Claims of prior success must include definitions of the outcomes
measures used, as well as explanations of the length of time over which
they were measured and how the measures were calculated. Results from
similar projects are cited.
[sbull] The applicant expresses a willingness to work with us, the
evaluation contractor, and the consortium of awardee sites to determine
the specific data to be collected across sites for each disease
category, as well as to develop consistent measurement strategies
between sites.
[sbull] The proposal provides convincing evidence that the
intervention will likely increase the appropriate utilization of
evidence-based and guideline-recommended therapies, as well as improve
patient outcomes.
[sbull] Existing information systems and/or proposed new data
collection are adequate to meet the quality of care reporting
requirements. Applicants should list data to be collected in
demonstration.
[sbull] The proposal reports strong, credible likelihood of savings
and improved patient outcomes calculated from data collected during
implementation of similar disease management interventions by the
applicant.
6. Payment for Disease Management Services and Reduction of Medicare
Expenditures (20 Points)
[sbull] The proposal provides justification and explanation for the
proposed payment methodology.
[sbull] The proposal provides clear, convincing evidence that, over
the three years of the demonstration, the aggregate Medicare
expenditures under Parts A and B (including incentives and start-up
funding, if made) will be less than expected Medicare expenditures in
the absence of the demonstration.
B. Final Selection
From among the most highly qualified applicants, the final
selection of projects for the demonstration will be made by our
Administrator and will take into consideration a number of factors,
including operational feasibility, geographic location, and program
priorities (such as testing a variety of approaches for delivering
services, targeting beneficiaries, and payment). CMS reserves the right
to determine the scope of the project, which includes limiting the
number of awards and beneficiaries covered under the demonstration. In
evaluating applications, we rely on our past experience with successful
and unsuccessful demonstrations. We expect to make the awards in 2003.

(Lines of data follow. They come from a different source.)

-- ==== Sys2Proof/Certificates/Slice0/Obligations.lean ====
section
/-! DEFINITION. Statements for the provers, from the spec's rules. -/

open Sys2Proof Sys2Proof.Machine Sys2Proof.Safety

/-! ### The block and its queue -/

/-- A step takes the command at the front of the queue and runs it on the state with the rest of the queue. -/
def Obligations.StepRunsFrontCommand : Prop :=
  ∀ (i : Instr) (rest : List Instr) (s : State),
    step { s with pending := i :: rest } = exec i { s with pending := rest }

/-- With no command waiting, one ACLK cycle passes out of reset, and CCLK advances by the cycles that end in it; in reset nothing
moves. The idle step is the model's own way to let time pass (log entry 1).
That nothing moves in reset is read from the spec (log entry 10). -/
def Obligations.EmptyQueuePassesOneCycle : Prop :=
  ∀ s : State, s.pending = [] →
    (inReset s = true → step s = .next s) ∧
    (inReset s = false → ∃ t, step s = .next t ∧ t.pending = [] ∧ t.part = s.part ∧ t.clk.aclk = s.clk.aclk + 1
      ∧ t.clk.cclk = s.clk.cclk + (s.clk.cphase + 16) / max 1 s.clk.units
      ∧ t.vaults.mem = s.vaults.mem ∧ t.flash = s.flash)

/-- Every command whose operands name units of the part answers a next state, whatever the state; one whose operands do not
stops as noSuchUnit. Nothing is ever refused.
The stop is the model's (log entry 38). -/
def Obligations.CommandsStopOnlyForAbsentUnits : Prop :=
  ∀ (i : Instr) (s : State),
    (i.units (dies s) = true → ∃ t, exec i s = .next t) ∧ (i.units (dies s) = false → exec i s = .fault .noSuchUnit)

/-- The invariant that every step keeps holds after reset.
Memory that reads 0 where nothing is listed is the model's reset value (log entry 5). -/
def Obligations.InvariantHoldsAtReset : Prop := Inv State.reset

/-- From every state that meets the invariant, a step that answers a next state answers one that meets it: vault memory keeps its
canonical form, serial numbers of commands in flight stay below the next one, no session holds more than 256 events, and the
change log of the timebase, the ring records and the seals stay within 8, 4,096 and 64 entries. -/
def Obligations.EveryStepKeepsInvariant : Prop :=
  ∀ s t : State, Inv s → step s = .next t → Inv t

/-- A step runs at most the command at the front: it leaves the other waiting commands, and which part it is, as they are. -/
def Obligations.StepConsumesOneCommand : Prop :=
  ∀ s t : State, step s = .next t → t.pending = s.pending.drop 1 ∧ t.part = s.part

IV. Collection of Information Requirements
In compliance with the requirement of section 3506(c)(2)(A) of the
Paperwork Reduction Act of 1995, we are publishing the following
summary of proposed collections for public comment. Interested persons
are invited to send comments regarding this burden estimate or any
other aspect of this collection of information, including any of the
following subjects: (1) The necessity and utility of the proposed
information collection for the proper performance of the agency's
functions; (2) the accuracy of the estimated burden; (3) ways to
enhance the quality, utility, and clarity of the information to be
collected; and (4) the use of automated collection techniques or other
forms of information technology to
[[Page 9680]]
minimize the information collection burden. However, the collection
requirements associated with this notice have been approved by OMB,
under control number 0938-0880, with a current expiration date of 3/31/
2003.
Authority: Section 402 of the Social Security Act Amendments of
1967 (42 U.S.C. 1395b-1)
(Catalog of Federal Domestic Assistance Program No. 93.779, Health
Care Financing Research, Demonstrations and Evaluations)
Dated: September 9, 2002.
Thomas A. Scully,
Administrator, Centers for Medicare & Medicaid Services.